3. Next, enter the data to be analyzed into an Excel spreadsheet. The Beer data is already entered into the spreadsheet. It is easiest to enter that data in a data matrix format so that each column contains a separate variable and each row contains an individual observation. I typically ask the students to use some exploratory and descriptive data analysis methods at this point to become familiar with the data.

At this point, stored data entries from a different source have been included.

-- ==== Sys2Proof/Machine/Step.lean ====
section
/-! DEFINITION. The one step of the machine, and the host's way of placing an instruction (70_reset_and_hazards.md R540). -/

namespace Sys2Proof.Machine

/-- One step (R540): an engine step or a host step. -/
def step (s : State) : Host.Outcome State Fault Refusal := nextStep s

/-- `s` with the instruction whose bits are `w` issued, so that the next step runs it. DE fetches nothing: a command comes from a
write to CMD (10_state.md R37; log 22). -/
def State.withFetchWord (s : State) (nbits w : Nat) : State := s.withCommand (BitVec.ofNat 32 (w % 2 ^ nbits))

end Sys2Proof.Machine
end

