/-- 46_nekopack.md R420, R424, R425: NEKO_DECRYPT turns each whole little-endian word into its xor with the running key, and the
key grows by every ciphertext word; the bytes behind the last whole word stay; the checks in their order. The running key persists,
so two commands over consecutive whole words give the bytes and the key of one command over them all. -/
def Obligations.NekoDecryptsWords : Prop :=
  (∀ s : State,
      (s.neko.keyed = true → s.tainted = false → (s.arg 2).toNat + (s.arg 3).toNat / 8 * 8 ≤ s.cfg.bufSize →
        ∃ t, exec .nekoDecrypt s = .next t
        ∧ t = ({ s with buf := t.buf, neko := ⟨true, nekoKeyAfter s.buf (s.arg 2).toNat s.neko.key ((s.arg 3).toNat / 8)⟩
          }.setResult (BitVec.ofNat 32 ((s.arg 3).toNat / 8 * 8))).finished
        ∧ (∀ j < (s.arg 3).toNat / 8, ∀ i < 8, t.buf.get ((s.arg 2).toNat + 8 * j + i)
          = s.buf.get ((s.arg 2).toNat + 8 * j + i)
            ^^^ (nekoKeyAfter s.buf (s.arg 2).toNat s.neko.key j).extractLsb' (8 * i) 8)
        ∧ ∀ a, a < (s.arg 2).toNat ∨ (s.arg 2).toNat + (s.arg 3).toNat / 8 * 8 ≤ a → t.buf.get a = s.buf.get a)
      ∧ (s.neko.keyed = false → exec .nekoDecrypt s = .next (s.aborted 8 2 10 s.unitstat))
      ∧ (s.neko.keyed = true → s.cfg.bufSize < (s.arg 2).toNat + (s.arg 3).toNat / 8 * 8 →
        exec .nekoDecrypt s = .next (s.aborted 8 2 6 (s.arg 2))))
  ∧ ∀ (s t u w : State) (n m : Nat), s.err = false → s.tainted = false → 8 * (n + m) < 2 ^ 32 →
    (s.arg 2).toNat + 8 * (n + m) ≤ s.cfg.bufSize →
    exec .nekoDecrypt { s with args := s.args.set 3 (BitVec.ofNat 32 (8 * n)) } = .next t →
    exec .nekoDecrypt { t with
      args := (t.args.set 2 (s.arg 2 + BitVec.ofNat 32 (8 * n))).set 3 (BitVec.ofNat 32 (8 * m)) } = .next u →
    exec .nekoDecrypt { s with args := s.args.set 3 (BitVec.ofNat 32 (8 * (n + m))) } = .next w →
    u.buf = w.buf ∧ u.neko = w.neko

/-! ## Unit 9 -/

/-- 47_transform.md R441: the sum, the difference and the product of finite values, and the conversion of an integer, are the nearest
binary32 value, ties to even, an overflow infinite and an exact zero with the sign of round to nearest; infinities and NaNs as in
IEEE 754 (which NaN is log 10). -/
def Obligations.FloatOperationsRoundToNearest : Prop :=
  (∀ a b : F32, fFinite a = true → fFinite b = true →
    isRounded (if fInt a + fInt b = 0 then a.msb && b.msb else decide (fInt a + fInt b < 0)) (fInt a + fInt b) 0 (fAdd a b)
    ∧ isRounded (if fInt a - fInt b = 0 then a.msb && !b.msb else decide (fInt a - fInt b < 0)) (fInt a - fInt b) 0 (fSub a b)
    ∧ isRounded (a.msb != b.msb) (fInt a * fInt b) 149 (fMul a b))
  ∧ (∀ q : BitVec 32, isRounded q.msb (q.toInt * 2 ^ 149) 0 (fCvt q))
  ∧ (∀ a b : F32, fNaN a = true ∨ fNaN b = true → fNaN (fAdd a b) = true ∧ fNaN (fSub a b) = true ∧ fNaN (fMul a b) = true)
  ∧ (∀ (n : Bool) (b : F32), fNaN b = false →
    (b ≠ fInf (!n) → fAdd (fInf n) b = fInf n ∧ fAdd b (fInf n) = fInf n)
    ∧ (b ≠ fInf n → fSub (fInf n) b = fInf n ∧ fSub b (fInf n) = fInf (!n))
    ∧ (fZero b = false → fMul (fInf n) b = fInf (n != b.msb) ∧ fMul b (fInf n) = fInf (n != b.msb))
    ∧ (b = fInf (!n) → fNaN (fAdd (fInf n) b) = true) ∧ (b = fInf n → fNaN (fSub (fInf n) b) = true)
    ∧ (fZero b = true → fNaN (fMul (fInf n) b) = true ∧ fNaN (fMul b (fInf n)) = true))

/-- 47_transform.md R465, R441: over the reals, the fixed-point sums that the model compares an XF_IDCT output with are the exact
value `x[n]` and the size `S(n)` to within 2^-500 of the sum of the input magnitudes (that this decides every comparison as the
reals do is argued in log 9). -/
def Obligations.DctFixedPointIsTheRealDct : Prop :=
  ∀ (d : Nat) (xs : List F32) (n : Nat), 2 ≤ d → d ≤ 12 → xs.length = 2 ^ d → n < 2 ^ d →
    |(dctExact d xs n : ℝ) / 2 ^ (149 + cosBits d) - ((fInt (xs.getD 0 0) : ℝ) / 2 ^ 149 * Real.cos (Real.pi / 4)
      + ∑ k ∈ Finset.Ico 1 (2 ^ d), (fInt (xs.getD k 0) : ℝ) / 2 ^ 149 * Real.cos (Real.pi * (2 * n + 1) * k / (2 * 2 ^ d)))|
      ≤ (∑ k ∈ Finset.range (2 ^ d), |(fInt (xs.getD k 0) : ℝ)| / 2 ^ 149) / 2 ^ 500
    ∧ |(dctSize d xs n : ℝ) / 2 ^ (149 + cosBits d) - (|(fInt (xs.getD 0 0) : ℝ)| / 2 ^ 149 * Real.cos (Real.pi / 4)
      + ∑ k ∈ Finset.Ico 1 (2 ^ d), |(fInt (xs.getD k 0) : ℝ) / 2 ^ 149 * Real.cos (Real.pi * (2 * n + 1) * k / (2 * 2 ^ d))|)|
      ≤ (∑ k ∈ Finset.range (2 ^ d), |(fInt (xs.getD k 0) : ℝ)| / 2 ^ 149) / 2 ^ 500

/-- 47_transform.md R440, R445, R446, R447: XF_LOADQ and XF_LOADF read `N` little-endian 32-bit values into XQ or XA, XF_STOREF
writes XA; each checks the degree, 2 to 12, then the address range. -/
def Obligations.XfLoadsAndStores : Prop :=
  (∀ d : BitVec 4, degreeOk d = true ↔ 2 ≤ d.toNat ∧ d.toNat ≤ 12) ∧ ∀ (s : State) (d : BitVec 4),
    (degreeOk d = true → (s.arg 0).toNat + 4 * 2 ^ d.toNat ≤ s.cfg.bufSize →
      (∃ t, exec (.xfLoadq d) s = .next t ∧ t = { s with xf := { s.xf with xq := t.xf.xq } }.finished
        ∧ (∀ i < 2 ^ d.toNat, ∀ j < 4, (t.xf.xq.get i).extractLsb' (8 * j) 8 = s.buf.get ((s.arg 0).toNat + 4 * i + j))
        ∧ ∀ i, 2 ^ d.toNat ≤ i → t.xf.xq.get i = s.xf.xq.get i)
      ∧ (∃ t, exec (.xfLoadf d) s = .next t ∧ t = { s with xf := { s.xf with xa := t.xf.xa } }.finished
        ∧ (∀ i < 2 ^ d.toNat, ∀ j < 4, (t.xf.xa.get i).extractLsb' (8 * j) 8 = s.buf.get ((s.arg 0).toNat + 4 * i + j))
        ∧ ∀ i, 2 ^ d.toNat ≤ i → t.xf.xa.get i = s.xf.xa.get i)
      ∧ (s.tainted = false → ∃ t, exec (.xfStoref d) s = .next t ∧ t = { s with buf := t.buf }.finished
        ∧ (∀ i < 2 ^ d.toNat, ∀ j < 4, t.buf.get ((s.arg 0).toNat + 4 * i + j) = (s.xf.xa.get i).extractLsb' (8 * j) 8)
        ∧ ∀ a, a < (s.arg 0).toNat ∨ (s.arg 0).toNat + 4 * 2 ^ d.toNat ≤ a → t.buf.get a = s.buf.get a))
    ∧ (degreeOk d = true → s.cfg.bufSize < (s.arg 0).toNat + 4 * 2 ^ d.toNat →
      exec (.xfLoadq d) s = .next (s.aborted 9 0 6 (s.arg 0)) ∧ exec (.xfLoadf d) s = .next (s.aborted 9 8 6 (s.arg 0))
      ∧ exec (.xfStoref d) s = .next (s.aborted 9 9 6 (s.arg 0)))
    ∧ (degreeOk d = false → exec (.xfLoadq d) s = .next (s.aborted 9 0 5 (d.setWidth 32))
      ∧ exec (.xfLoadf d) s = .next (s.aborted 9 8 5 (d.setWidth 32))
      ∧ exec (.xfStoref d) s = .next (s.aborted 9 9 5 (d.setWidth 32)))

4. To run the regression analysis, click on Tools, then click on Data Analysis, then select Regression.
5.Enter the range of cells that contains the data for the X and Y variables. For example, if the predictor data are contained in the first column and there are 10 observations and a column heading, then you would enter a2:a11 as the X range.
6. Select all of the options under Residuals. This will produce a scatterplot and a residual plot as well as standardized residuals.
7. The regression output will appear on a separate spreadsheet. Click on the tab at the bottom of the data sheet that represents the new sheet.
8. The output will not necessarily look real pretty. I usually have the students reformat the column widths to 15. I also suggest that you have them write a note at the top of the page to remind themselves about the X and Y variables. It also helps to reformat the number of decimal points shown on the output to a standard number like 3 or 4. The plots can easily be resized and reformatted as well.
9. The links called Regression Exercise #1 - #4 on my website give examples of class exercises I use to introduce the topic of regression.